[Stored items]
/-- DICT_WRITE_ANSWER: the oldest write, its outcome committed, is answered and leaves the queue; the refusal of an RPDO sends an EMCY in place of an answer (R343, R355,
R368). -/
def execDictWriteAnswer (s : State) : Out :=
  .next (match s.fw.wq with
    | [] => s
    | r :: rest =>
      match r.answer with
      | none => s
      | some (a, c) =>
        if !s.serving ∨ r.step ≠ .settled ∨ s.waitsRestart r then s
        else
          let e := r.items.headD (0, 0, [])
          let f := r.refused.getD (e.1, e.2.1)
          let s1 := { s with fw := { s.fw with wq := rest }, wh := { s.wh with changed := true, answered := r.id } }
          let s2 := if a = 0 then s1 else s1.noteRefusal r.who c f.1 f.2 r.tko
          let s3 := if a ≠ 0 ∧ r.who = .rpdo then s2.emcyNow 0xFF00 c else s2
          s3.respond r.who (headWord 2 e.1 e.2.1) r.seq a c r.tko [])

end Sys2Proof.Machine
end

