-- ==== Sys2Proof/Machine/Thermal.lean ====
section
/-! DEFINITION. Junction sensors, the thermal states, derating, the hardware trip, and ageing (R459 to R472). -/

namespace Sys2Proof.Machine

/-- Changes the thermal state. -/
def State.modTherm (s : State) (g : Thermal → Thermal) : State := { s with therm := g s.therm }

/-- A thermal record: scope field and the field's queue, or the engine's for an SD or RD sensor (R460, R461, R465). `sd` keeps it in the SD's queue. -/
def State.sensorFault (s : State) (i cause info : Nat) (sd : Bool) : State :=
  if i < 648 then s.report (if sd then 73 else i / 9) (plainFault cause 2 (i / 9) info) else s.engineFault cause info

/-- INFO of a threshold record (R461). -/
def sensorInfo (i : Nat) (t : Int) : Nat := i <<< 16 + wrap 16 t

/-- SD hardware issues F15 to every field at once (R414, R463). -/
def State.forceAll (s : State) : State :=
  { s with fields := s.fields.map (fun (e : Nat × Field) => (e.1, if e.2.clk.md = .on then { e.2 with clk := e.2.clk.force s.tstamp } else e.2)) }

/-- The forced state is entered and recorded (R461, R463). -/
def State.enterForced (s : State) (i : Nat) (t : Int) : State :=
  ((s.modTherm (fun x => { x with state := 2, below95 := none })).forceAll).sensorFault i 0x5291 (sensorInfo i t) false

/-- The hardware trip (R465). -/
def State.trip (s : State) (i : Nat) (t : Int) : State :=
  let s1 := ((s.warmReset .off).modSd (fun d => { d with tripLatched := true })).countStored 0x2492 2
  s1.sensorFault i 0x5292 (sensorInfo i t) true

/-- Since when every converting sensor has been below 87.0 and 95.0 °C (R461). -/
def State.trackBelow (s : State) : State :=
  let keep (old : Option Nat) (t : Int) : Option Nat := if s.anySensor t then none else (match old with | some x => some x | none => some s.sd.vtime)
  s.modTherm (fun x => { x with below87 := keep x.below87 870, below95 := keep x.below95 950 })

/-- A field with three failed sensors counts as standing at TJ_FORCE (R460). -/
def State.fieldForced (s : State) (f : Nat) : Bool := decide (3 ≤ ((fieldSensors f).filter (fun i => s.therm.failed.contains i)).length)

/-- A sensor has failed: recorded once, excluded until the next cold start, and its field at TJ_FORCE with three (R460). Log entry 67. -/
def State.failSensor (s : State) (i : Nat) : State :=
  let s1 := (s.modTherm (fun x => { x with failed := x.failed ++ [i] })).sensorFault i 0x5295 0 false
  let s2 := s1.trackBelow
  if i < 648 ∧ s2.fieldForced (i / 9) ∧ s2.therm.state ≠ 2 then s2.enterForced i 1000 else s2

/-- SENSOR_CONVERSION: sensor `i` converts to `t` tenths of a degree; a value out of range fails it, else it is held against the thresholds (R459 to R465). -/
def execSensorConversion (i : Nat) (t : Int) (s : State) : Out :=
  if 654 ≤ i then .fault .noSuchUnit
  else .next (
    if s.therm.failed.contains i ∨ !s.sensorOn i ∨ s.sd.state ≠ .on then s
    else if t < -400 ∨ 1500 < t then s.failSensor i
    else
      let s1 := (s.modTherm (fun x => { x with temp := Tab.insert x.temp i (t, s.sd.vtime) })).trackBelow
      let s2 := if 1000 ≤ t ∧ s1.therm.state ≠ 2 then s1.enterForced i t
        else if 900 ≤ t ∧ s1.therm.state = 0 ∧ s1.serving then (s1.modTherm (fun x => { x with state := 1 })).sensorFault i 0x5290 (sensorInfo i t) false
        else s1
      if 1100 ≤ t ∧ !s2.sd.tripLatched then s2.trip i t else s2)

/-- SENSOR_FAULT: a sensor of an ON domain has converted nothing for 10 µs (R460). -/
def execSensorFault (i : Nat) (s : State) : Out :=
  if 654 ≤ i then .fault .noSuchUnit
  else .next (
    let last := match s.therm.temp.find? (fun e => decide (e.1 = i)) with | some e => e.2.2 | none => Tab.read s.therm.onAt 0 (sensorDomain i)
    if decide (last + 1000 ≤ s.sd.vtime) && s.sensorOn i && decide (s.sd.state = .on) && !s.therm.failed.contains i then s.failSensor i else s)

/-- A moment lies 10 ms back. -/
def past10 (m : Option Nat) (now : Nat) : Bool := match m with | some t => decide (t + 1000000 ≤ now) | none => false

/-- THERM_WARN_CLEAR: every sensor below 87.0 °C for 10 ms: state 0, and k is 0 (R461, R462). -/
def execThermWarnClear (s : State) : Out :=
  .next (if s.therm.state = 1 ∧ s.serving ∧ past10 s.therm.below87 s.sd.vtime ∧ !s.anySensor 870 then
    { (s.modTherm (fun x => { x with state := 0 })) with fw := { s.fw with kstep := 0 }, wh := { s.wh with changed := true } }
  else s)

/-- THERM_FORCED_CLEAR: every sensor below 95.0 °C for 10 ms, and no field held at TJ_FORCE: state 1, and partitions return to their states at the next epoch + 50 µs, or
once a frozen controller resumes (R14, R460, R461, R463). -/
def execThermForcedClear (s : State) : Out :=
  .next (if s.therm.state = 2 ∧ past10 s.therm.below95 s.sd.vtime ∧ !s.anySensor 950 ∧ (upTo nFields).all (fun f => !s.fieldForced f) then
    let s1 := s.modTherm (fun x => { x with state := 1 })
    if s.frozen then s1 else s1.enabledParts.foldl (fun s p => s.issuePart p (s.partFstate p) ((s.tstamp / 10000 + 1) * 10000 + 5000)) s1
  else s)

/-- derate_step(t, k), with T in tenths of a degree (R462). -/
def derateStep (t : Int) (k : Nat) : Nat :=
  let up := (min 10 (max 0 ((t - 890) / 10))).toNat
  let dn := (min 10 (max 0 ((t - 885) / 10))).toNat
  if k < up then up else if dn < k then dn else k

/-- DERATE_STEP: k is set from TJ_MAX, at most once in a millisecond (R462). -/
def execDerateStep (s : State) : Out :=
  .next (match s.tjMax with
    | none => s
    | some t =>
      let k := derateStep t s.fw.kstep
      if s.therm.state = 0 ∨ !s.serving ∨ k = s.fw.kstep ∨ (s.therm.lastK ≠ 0 ∧ s.sd.vtime + 1 < s.therm.lastK + 100000) then s
      else { (s.modTherm (fun x => { x with lastK := s.sd.vtime + 1 })) with fw := { s.fw with kstep := k }, wh := { s.wh with changed := true } })

/-! ### Ageing (R470, R471) -/

/-- Two successive checks of a field were below 8.0 %: its trim rises by 5 mV, which the supply takes at an epoch, or at 40 mV its fastest F-state falls by one (R471, R472). Log entry 106. -/
def State.ageStep (s : State) (f : Nat) : State :=
  let v := s.setting 0x24B0 (f + 1)
  if v < 40 then
    let s1 := s.setDict 0x24B0 (f + 1) (v + 5)
    let s2 := { s1 with flash := s1.flash.writeObjs (Tab.insert s1.flash.stored (objKey 0x24B0 (f + 1)) (v + 5)), therm := { s1.therm with trimWait := s1.therm.trimWait ++ [f] } }
    if v + 5 = 40 then s2.fieldFault f 0x5296 0 else s2
  else if 15 ≤ s.ageFmax f then s
  else
    let s1 := (s.modTherm (fun x => { x with fmax := Tab.write x.fmax 0 f (s.ageFmax f + 1) })).fieldFault f 0x5296 0
    match s1.partOf f with
    | some p => s1.issuePart p (s1.partFstate p) ((s1.tstamp / 10000 + 1) * 10000 + 5000)
    | none => s1

/-- SLACK_CHECK: in each hour of POWER_ON_HOURS a field whose CD is ON is checked once; `slack` is the least of its monitors in 0.1 % (R470, R471). -/
def execSlackCheck (f slack : Nat) (s : State) : Out :=
  onField f s (fun s =>
    let hour := s.powerHours + 1
    if !s.serving ∨ !s.cdOn f ∨ Tab.read s.therm.checked 0 f = hour then s
    else
      let low := decide (slack % 1024 < 80)
      let twice := low && s.therm.lowOnce.contains f
      let s1 := s.modTherm (fun x =>
        { x with slack := Tab.write x.slack 0 f (slack % 1024), checked := Tab.write x.checked 0 f hour,
                 lowOnce := if low then (if x.lowOnce.contains f then x.lowOnce else x.lowOnce ++ [f]) else x.lowOnce.filter (fun g => !decide (g = f)) })
      if twice then s1.ageStep f else s1)

end Sys2Proof.Machine
end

- **TASK OBJECTIVE**
I'd like the lines above from the one with "let e := r.items.headD (0, 0, [])" up to and including the one with "def State.sensorFault (s" copied exactly, with no other lines.

- **EXPECTED OUTPUT**
          let e := r.items.headD (0, 0, [])
          let f := r.refused.getD (e.1, e.2.1)
          let s1 := { s with fw := { s.fw with wq := rest }, wh := { s.wh with changed := true, answered := r.id } }
          let s2 := if a = 0 then s1 else s1.noteRefusal r.who c f.1 f.2 r.tko
          let s3 := if a ≠ 0 ∧ r.who = .rpdo then s2.emcyNow 0xFF00 c else s2
          s3.respond r.who (headWord 2 e.1 e.2.1) r.seq a c r.tko [])

end Sys2Proof.Machine
end

-- ==== Sys2Proof/Machine/Thermal.lean ====
section
/-! DEFINITION. Junction sensors, the thermal states, derating, the hardware trip, and ageing (R459 to R472). -/

namespace Sys2Proof.Machine

/-- Changes the thermal state. -/
def State.modTherm (s : State) (g : Thermal → Thermal) : State := { s with therm := g s.therm }

/-- A thermal record: scope field and the field's queue, or the engine's for an SD or RD sensor (R460, R461, R465). `sd` keeps it in the SD's queue. -/
def State.sensorFault (s : State) (i cause info : Nat) (sd : Bool) : State :=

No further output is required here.